Pubblicato il 16/10/2015 22:24:16
Amache di muse insolenti
Torme di sogni avvolgenti mi fasciano il risveglio, così fragorosi che il caffè non riesce a ricondurmi lungo la camionabile del giorno feriale. La teoria del tutto si frange nel mistero delle occhiaie, nei riflessi conturbanti della notte che si cullano nella mente come amache di muse insolenti.

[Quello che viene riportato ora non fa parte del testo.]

-- ==== Sys2Proof/Laws/State.lean ====
section
/-!
SUPPORT. Which parts of the hub the operations that every family uses leave alone, one equation a part, so that no proof unfolds a record
update; and what the lift of a meaning does to the state.
-/
namespace Sys2Proof.Machine

/-! The lift. -/

theorem State.run_next (s : State) (f : Env → Hub → Hub) : s.run f = .next (s.settle (f s.env s.hub.clean)) := rfl
@[simp] theorem State.settle_fuses (s : State) (h : Hub) : (s.settle h).fuses = s.fuses := rfl
@[simp] theorem State.settle_pending (s : State) (h : Hub) : (s.settle h).pending = s.pending := rfl
@[simp] theorem State.settle_hub (s : State) (h : Hub) : (s.settle h).hub = h.clean := rfl
@[simp] theorem Hub.clean_free (h : Hub) : h.clean.free = h.free := rfl
@[simp] theorem Hub.clean_sys (h : Hub) : h.clean.sys = h.sys := rfl
@[simp] theorem Hub.clean_isl (h : Hub) : h.clean.isl = h.isl := rfl
@[simp] theorem Hub.clean_time (h : Hub) : h.clean.time = h.time := rfl
@[simp] theorem Hub.clean_regions (h : Hub) : h.clean.regions = h.regions := rfl
@[simp] theorem Hub.clean_cells (h : Hub) : h.clean.cells = h.cells := rfl
@[simp] theorem Hub.clean_hubc (h : Hub) : h.clean.hubc = h.hubc := rfl
@[simp] theorem Hub.clean_res (h : Hub) : h.clean.res = h.res := rfl
@[simp] theorem Hub.clean_dig (h : Hub) : h.clean.dig = h.dig := rfl
@[simp] theorem Hub.clean_xs (h : Hub) : h.clean.xs = h.xs := rfl
@[simp] theorem Hub.clean_ens (h : Hub) : h.clean.ens = h.ens := rfl
@[simp] theorem Hub.clean_casc (h : Hub) : h.clean.casc = h.casc := rfl
@[simp] theorem Hub.clean_age (h : Hub) : h.clean.age = h.age := rfl
@[simp] theorem Hub.clean_fab (h : Hub) : h.clean.fab = h.fab := rfl
@[simp] theorem Hub.clean_sb (h : Hub) : h.clean.sb = h.sb := rfl
@[simp] theorem Hub.clean_bc (h : Hub) : h.clean.bc = h.bc := rfl
@[simp] theorem Hub.clean_jobs (h : Hub) : h.clean.jobs = h.jobs := rfl
@[simp] theorem Hub.clean_mgt (h : Hub) : h.clean.mgt = h.mgt := rfl
@[simp] theorem Hub.clean_cmd (h : Hub) : h.clean.cmd = h.cmd := rfl
@[simp] theorem Hub.clean_prot (h : Hub) : h.clean.prot = h.prot := rfl
@[simp] theorem Hub.clean_regs (h : Hub) : h.clean.regs = h.regs := rfl
@[simp] theorem Hub.clean_mem (h : Hub) : h.clean.mem = h.mem := rfl
@[simp] theorem Hub.clean_dma (h : Hub) : h.clean.dma = h.dma := rfl
@[simp] theorem Hub.clean_trc (h : Hub) : h.clean.trc = h.trc := rfl
@[simp] theorem Hub.clean_nid (h : Hub) : h.clean.nid = h.nid := rfl
@[simp] theorem Hub.clean_log (h : Hub) : h.clean.log = h.log := rfl
@[simp] theorem Hub.clean_boot (h : Hub) : h.clean.boot = h.boot := rfl
@[simp] theorem Hub.clean_img (h : Hub) : h.clean.img = h.img := rfl
@[simp] theorem Hub.clean_reports (h : Hub) : h.clean.reports = h.reports := rfl
@[simp] theorem Hub.clean_posted (h : Hub) : h.clean.posted = [] := rfl
@[simp] theorem Hub.clean_nvPosted (h : Hub) : h.clean.nvPosted = [] := rfl
@[simp] theorem guard_true (f : Hub → Hub) (h : Hub) : guard true f h = f h := rfl
@[simp] theorem guard_false (f : Hub → Hub) (h : Hub) : guard false f h = h := rfl

/-! The operations. -/

@[simp] theorem irq_keeps (a0 a1) :
    (irq a0 a1).free = a1.free ∧ (irq a0 a1).sys = a1.sys ∧ (irq a0 a1).isl = a1.isl ∧ (irq a0 a1).time = a1.time ∧
    (irq a0 a1).regions = a1.regions ∧ (irq a0 a1).cells = a1.cells ∧ (irq a0 a1).hubc = a1.hubc ∧ (irq a0 a1).res = a1.res ∧
    (irq a0 a1).dig = a1.dig ∧ (irq a0 a1).xs = a1.xs ∧ (irq a0 a1).ens = a1.ens ∧ (irq a0 a1).casc = a1.casc ∧
    (irq a0 a1).age = a1.age ∧ (irq a0 a1).fab = a1.fab ∧ (irq a0 a1).sb = a1.sb ∧ (irq a0 a1).bc = a1.bc ∧
    (irq a0 a1).jobs = a1.jobs ∧ (irq a0 a1).mgt = a1.mgt ∧ (irq a0 a1).cmd = a1.cmd ∧ (irq a0 a1).prot = a1.prot ∧
    (irq a0 a1).mem = a1.mem ∧ (irq a0 a1).dma = a1.dma ∧ (irq a0 a1).trc = a1.trc ∧ (irq a0 a1).nid = a1.nid ∧
    (irq a0 a1).log = a1.log ∧ (irq a0 a1).boot = a1.boot ∧ (irq a0 a1).img = a1.img ∧ (irq a0 a1).reports = a1.reports ∧
    (irq a0 a1).posted = a1.posted ∧ (irq a0 a1).nvPosted = a1.nvPosted := by
  have k := (irq_only a0 a1).keep
  exact ⟨k .free (by decide), k .sys (by decide), k .isl (by decide), k .time (by decide), k .regions (by decide), k .cells (by decide), k .hubc (by decide), k .res (by decide), k .dig (by decide), k .xs (by decide), k .ens (by decide), k .casc (by decide), k .age (by decide), k .fab (by decide), k .sb (by decide), k .bc (by decide), k .jobs (by decide), k .mgt (by decide), k .cmd (by decide), k .prot (by decide), k .mem (by decide), k .dma (by decide), k .trc (by decide), k .nid (by decide), k .log (by decide), k .boot (by decide), k .img (by decide), k .reports (by decide), k .ram (by decide), k .nvm (by decide)⟩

Quello che sono, quello che siamo, è un immenso sfiorare un’oscura prospettiva, è uno sciabordio rifluito sugli scogli, è un sorriso svezzato sullo zigomo asciutto, è il formicolio ventricolare di un cuore che si contrae verso un’altra arteria, è il dolore che si toglie il pastrano e riscrive la prefazione dell’alba, è la crudeltà che si ostina a superare l’istinto primario, è la generosità partorita nei margini obliqui, nei sobborghi funambolici dello spirito. Tutto quanto tenta d’essere conosciuto, rimane pencolante nella corteccia cerebrale, nella crisalide del mistero germinale.
Sulla scena del crimine sull’ascisse del bacio invano si cercheranno le impronte digitali della coscienza, invano la mucillagine del dogma imbastirà nuovi banchi dei pegni dove comprare false occasioni, senza riuscire neppure a spiegare l’indugiare di una lacrima ossea sul vetro del primo imbrunire.

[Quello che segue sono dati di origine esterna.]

-- ==== Sys2Proof/Laws/Units.lean ====
section
/-!
SUPPORT. Which parts of the hub the operations of the single families leave alone, one equation a part.
-/
namespace Sys2Proof.Machine

/-! A choice between two hubs, part by part. -/

@[simp] theorem ite_free {p : Prop} [Decidable p] (a b : Hub) : (if p then a else b).free = if p then a.free else b.free := by split <;> rfl
@[simp] theorem ite_sys {p : Prop} [Decidable p] (a b : Hub) : (if p then a else b).sys = if p then a.sys else b.sys := by split <;> rfl
@[simp] theorem ite_isl {p : Prop} [Decidable p] (a b : Hub) : (if p then a else b).isl = if p then a.isl else b.isl := by split <;> rfl
@[simp] theorem ite_time {p : Prop} [Decidable p] (a b : Hub) : (if p then a else b).time = if p then a.time else b.time := by split <;> rfl
@[simp] theorem ite_regions {p : Prop} [Decidable p] (a b : Hub) : (if p then a else b).regions = if p then a.regions else b.regions := by split <;> rfl
@[simp] theorem ite_cells {p : Prop} [Decidable p] (a b : Hub) : (if p then a else b).cells = if p then a.cells else b.cells := by split <;> rfl
@[simp] theorem ite_hubc {p : Prop} [Decidable p] (a b : Hub) : (if p then a else b).hubc = if p then a.hubc else b.hubc := by split <;> rfl
@[simp] theorem ite_res {p : Prop} [Decidable p] (a b : Hub) : (if p then a else b).res = if p then a.res else b.res := by split <;> rfl
@[simp] theorem ite_dig {p : Prop} [Decidable p] (a b : Hub) : (if p then a else b).dig = if p then a.dig else b.dig := by split <;> rfl
@[simp] theorem ite_xs {p : Prop} [Decidable p] (a b : Hub) : (if p then a else b).xs = if p then a.xs else b.xs := by split <;> rfl
@[simp] theorem ite_ens {p : Prop} [Decidable p] (a b : Hub) : (if p then a else b).ens = if p then a.ens else b.ens := by split <;> rfl
@[simp] theorem ite_casc {p : Prop} [Decidable p] (a b : Hub) : (if p then a else b).casc = if p then a.casc else b.casc := by split <;> rfl
@[simp] theorem ite_age {p : Prop} [Decidable p] (a b : Hub) : (if p then a else b).age = if p then a.age else b.age := by split <;> rfl
@[simp] theorem ite_fab {p : Prop} [Decidable p] (a b : Hub) : (if p then a else b).fab = if p then a.fab else b.fab := by split <;> rfl
@[simp] theorem ite_sb {p : Prop} [Decidable p] (a b : Hub) : (if p then a else b).sb = if p then a.sb else b.sb := by split <;> rfl
@[simp] theorem ite_bc {p : Prop} [Decidable p] (a b : Hub) : (if p then a else b).bc = if p then a.bc else b.bc := by split <;> rfl
@[simp] theorem ite_jobs {p : Prop} [Decidable p] (a b : Hub) : (if p then a else b).jobs = if p then a.jobs else b.jobs := by split <;> rfl
@[simp] theorem ite_mgt {p : Prop} [Decidable p] (a b : Hub) : (if p then a else b).mgt = if p then a.mgt else b.mgt := by split <;> rfl
@[simp] theorem ite_cmd {p : Prop} [Decidable p] (a b : Hub) : (if p then a else b).cmd = if p then a.cmd else b.cmd := by split <;> rfl
@[simp] theorem ite_prot {p : Prop} [Decidable p] (a b : Hub) : (if p then a else b).prot = if p then a.prot else b.prot := by split <;> rfl
@[simp] theorem ite_regs {p : Prop} [Decidable p] (a b : Hub) : (if p then a else b).regs = if p then a.regs else b.regs := by split <;> rfl
@[simp] theorem ite_mem {p : Prop} [Decidable p] (a b : Hub) : (if p then a else b).mem = if p then a.mem else b.mem := by split <;> rfl
@[simp] theorem ite_dma {p : Prop} [Decidable p] (a b : Hub) : (if p then a else b).dma = if p then a.dma else b.dma := by split <;> rfl
@[simp] theorem ite_trc {p : Prop} [Decidable p] (a b : Hub) : (if p then a else b).trc = if p then a.trc else b.trc := by split <;> rfl
@[simp] theorem ite_nid {p : Prop} [Decidable p] (a b : Hub) : (if p then a else b).nid = if p then a.nid else b.nid := by split <;> rfl
@[simp] theorem ite_log {p : Prop} [Decidable p] (a b : Hub) : (if p then a else b).log = if p then a.log else b.log := by split <;> rfl
@[simp] theorem ite_boot {p : Prop} [Decidable p] (a b : Hub) : (if p then a else b).boot = if p then a.boot else b.boot := by split <;> rfl
@[simp] theorem ite_img {p : Prop} [Decidable p] (a b : Hub) : (if p then a else b).img = if p then a.img else b.img := by split <;> rfl
@[simp] theorem ite_reports {p : Prop} [Decidable p] (a b : Hub) : (if p then a else b).reports = if p then a.reports else b.reports := by split <;> rfl
@[simp] theorem ite_posted {p : Prop} [Decidable p] (a b : Hub) : (if p then a else b).posted = if p then a.posted else b.posted := by split <;> rfl
@[simp] theorem ite_nvPosted {p : Prop} [Decidable p] (a b : Hub) : (if p then a else b).nvPosted = if p then a.nvPosted else b.nvPosted := by split <;> rfl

Accolti nel cosmo insoluto non possiamo tracciare al dettaglio la mappa rupestre dell’anima, ma dobbiamo continuare a remare nella stanza gremita, fino a distillare il tubare indistinto delle preghiere, fino a portare a spiraglio la nostra veggenza corporea, fino a portare ad amore la nostra ostinata esistenza.